▶ **DIRECTIONS**
From the records below, return every line containing the word "Byte".

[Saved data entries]
/-- Clean ticks emit one event for each period that ends, for the slots in their order (R201, R202). -/
theorem cleanTicks_event_indices {n : Nat} {s t : State} (h : cleanTicks n s = some t) :
    (eventsOf n s).map Event.index = (List.range ((s.chip.i.val + n) / 42)).map fun k =>
      displayIndex (Fin.ofNat 14 (s.chip.slot.val + k)) := by
  induction n generalizing t with
  | zero =>
    rw [Nat.add_zero, Nat.div_eq_of_lt s.chip.i.isLt]
    rfl
  | succ n ih =>
    obtain ⟨u, hu, hlast⟩ := cleanTicks_add_iff.1 h
    obtain ⟨hend, hbefore⟩ := cleanTick_display hlast
    have hwindow := cleanTicks_window hu
    rw [eventsOf_add hu, eventsOf_one hlast, List.map_append, ih hu]
    by_cases hi : u.chip.i = 41
    · obtain ⟨hevents, -⟩ := hend hi
      have hperiods : (s.chip.i.val + (n + 1)) / 42 = (s.chip.i.val + n) / 42 + 1 := by
        rw [hi] at hwindow
        omega
      have hslot : u.chip.slot = Fin.ofNat 14 (s.chip.slot.val + (s.chip.i.val + n) / 42) :=
        Fin.ext (cleanTicks_slot hu)
      rw [hevents, hperiods, List.range_succ, List.map_append, List.map_singleton, List.map_singleton, ← hslot]
      rfl
    · obtain ⟨hevents, -⟩ := hbefore hi
      have hperiods : (s.chip.i.val + (n + 1)) / 42 = (s.chip.i.val + n) / 42 := by
        rw [Fin.ext_iff] at hi
        omega
      rw [hevents, hperiods, List.map_nil, List.append_nil]

/-! The mode -/

/-- The write-back takes the keypad sample only under KS (R175). -/
theorem writeBack_congr_sample {ops : Micro} {sample sample' : Nibble} (h : .ks ∉ ops ∨ sample = sample') (c : Chip)
    (sum : Nibble) (cout : Bit) : writeBack ops c sum cout sample = writeBack ops c sum cout sample' := by
  rcases h with hks | rfl
  · simp only [writeBack, if_neg hks]
  · rfl

/-- Ticks that differ in the mode alone come to the same state where they fetch no KS or sample the same (R209). -/
theorem closedTick_congr_mode {s : State} {f : Fetched} (hfetch : fetch s = .ok f) {key : Byte}
    {mode mode' : AngularMode} (h : .ks ∉ f.ops ∨ keyQ s.cfg key mode s.chip = keyQ s.cfg key mode' s.chip) :
    closedTick key mode s = closedTick key mode' s := by
  simp only [closedTick, hfetch, writeBack_congr_sample h]

end Sys2Proof.Machine

/-! PROOFS. Display and mode: the index of each slot, the cadence of the events, and how far the mode reaches. -/

namespace Sys2Proof.Safety

open Sys2Proof.Machine

/-- Settles O43: 42 n ticks from window offset 0 end n periods, and the slots count from 0. -/
theorem displayCadence : Obligations.DisplayCadence := by
  intro n s t hreset h
  have hindices := cleanTicks_event_indices h
  have hperiods : (s.chip.i.val + 42 * n) / 42 = n := by simp [hreset, Chip.reset]
  rw [hperiods] at hindices
  simpa [hreset, Chip.reset] using hindices

/-- Settles O46: both steps are the closed form of one tick but for the mode, which passes through the sample alone. -/
theorem modeReachesOnlyKeypadSample : Obligations.ModeReachesOnlyKeypadSample := by
  rintro s s' key mode mode' rest f ⟨hp, -, hfetch⟩ rfl hsample
  calc step s
      = .next (closedTick key mode (s.withPending rest)) := tickIsClosedForm s key mode rest hp
    _ = .next (closedTick key mode' (s.withPending rest)) :=
        congrArg _ (closedTick_congr_mode (s := s.withPending rest) hfetch hsample)
    _ = step (s.withPending (.tick key mode' :: rest)) := (tickIsClosedForm (s.withPending _) key mode' rest rfl).symm

/-- Settles O41: the two branches of idx. -/
theorem displayIndexOfSlot : Obligations.DisplayIndexOfSlot := by
  constructor
  · rintro k (rfl | rfl) <;> rfl
  · exact fun k hk => if_neg hk.not_gt

end Sys2Proof.Safety

/-! PROOFS. Fault entry and the way out of a fault: which ticks record a fault, and what calc_init leaves of the CORE. -/

namespace Sys2Proof.Machine

/-- A tick that records a fault where none was recorded has taken it: a tick that runs to its end records none
(R221, R222). -/
theorem TickAnswers.eq_takeFault {s t : State} (h : TickAnswers s t) (hnone : s.chip.fault = none) {r : FaultRecord}
    (hrecord : t.chip.fault = some r) : ∃ flt, t = s.takeFault flt ∧ r = s.recordOf flt := by
  cases h with
  | stuck r' hfault _ => exact nomatch hfault.symm.trans hnone
  | takes flt _ ht =>
    subst ht
    exact ⟨flt, rfl, (Option.some.inj hrecord).symm⟩
  | ends f b d _ _ _ ht =>
    subst ht
    rw [finishTick_fault] at hrecord
    exact nomatch hnone.symm.trans hrecord

/-- calc_init resets the CORE or, given a program of another length than PROG_LEN, leaves it (R250). -/
theorem hostInit_chip (prog : Option (List Byte)) (s : State) :
    (hostInit prog s).chip = Chip.reset ∨ (hostInit prog s).chip = s.chip := by
  cases prog with
  | none => exact .inl rfl
  | some p =>
    by_cases hlen : p.length = s.cfg.progLen
    · exact .inl (by rw [hostInit_of_length hlen, State.initialised_chip])
    · exact .inr (by rw [hostInit_of_length_ne hlen, State.withOut_chip])

end Sys2Proof.Machine

/-! PROOFS. Exceptions: fault entry, the way out of a fault, and the machine between calls. -/

namespace Sys2Proof.Safety

open Sys2Proof.Machine

/-- Settles O30: the tick took the fault, and fault entry keeps the rest; a tick that follows is stuck. -/
theorem faultEntryIsPrecise : Obligations.FaultEntryIsPrecise := by
  intro s t key mode rest r hp hnone h hrecord
  obtain ⟨flt, rfl, rfl⟩ := (step_tick_answers hp h).eq_takeFault hnone hrecord
  refine ⟨rfl, rfl, rfl, rfl, rfl, rfl, rfl, fun key' mode' rest' hnext => ?_⟩
  obtain ⟨u, hstep, hchip, hprog, hcfg, -⟩ := faultedTickIsStuck.1 _ key' mode' rest' _ hnext hrecord
  exact ⟨u, hstep, hchip, hprog, hcfg⟩

/-- Settles O32: every step but a calc_init leaves a faulted CORE, and a calc_init that does not reset it leaves it
too. -/
theorem onlyInitClearsFault : Obligations.OnlyInitClearsFault := by
  intro s t r hfault h hchanged
  have hleft : t.chip ≠ s.chip := fun hchip => hchanged (hchip ▸ hfault)
  by_cases hinit : ∃ prog rest, s.pending = .init prog :: rest
  · obtain ⟨prog, rest, hp⟩ := hinit
    cases h.symm.trans (step_init hp)
    exact ⟨prog, rest, hp, (hostInit_chip prog (s.withPending rest)).resolve_right hleft⟩
  · have hother : ∀ prog rest, s.pending ≠ .init prog :: rest := fun prog rest hp => hinit ⟨prog, rest, hp⟩
    exact absurd (faultedTickIsStuck.2 s t r hfault h hother) hleft

/-- Settles O55: of the two cases of a step, an empty list of host operations leaves the one that holds the state. -/
theorem noCallHoldsState : Obligations.NoCallHoldsState := by
  intro s hp
  rcases step_cases s with ⟨-, e⟩ | ⟨op, rest, hp', -⟩
  · exact e
  · exact nomatch hp.symm.trans hp'

end Sys2Proof.Safety
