-- ==== Sys2Proof/Decode.lean ====
section
/-! DEFINITION. The commands that spec/opcode_table.json spells in bits. It gives no row any bits ("fields" is empty in
every row, and 98_reader.md counts no row with fixed bits), so no word spells a command. -/

namespace Sys2Proof

/-- The command that a word spells by the table's bits: none, since the table gives no row bits. -/
def decodeTableWord (_nbits _w : Nat) : Option Instr := none

end Sys2Proof
end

▶ **SOLUTION TO THIS PROBLEM**
theorem closedTick_congr_mode {s : State} {f : Fetched} (hfetch : fetch s = .ok f) {key : Byte}
theorem hostInit_chip (prog : Option (List Byte)) (s : State) :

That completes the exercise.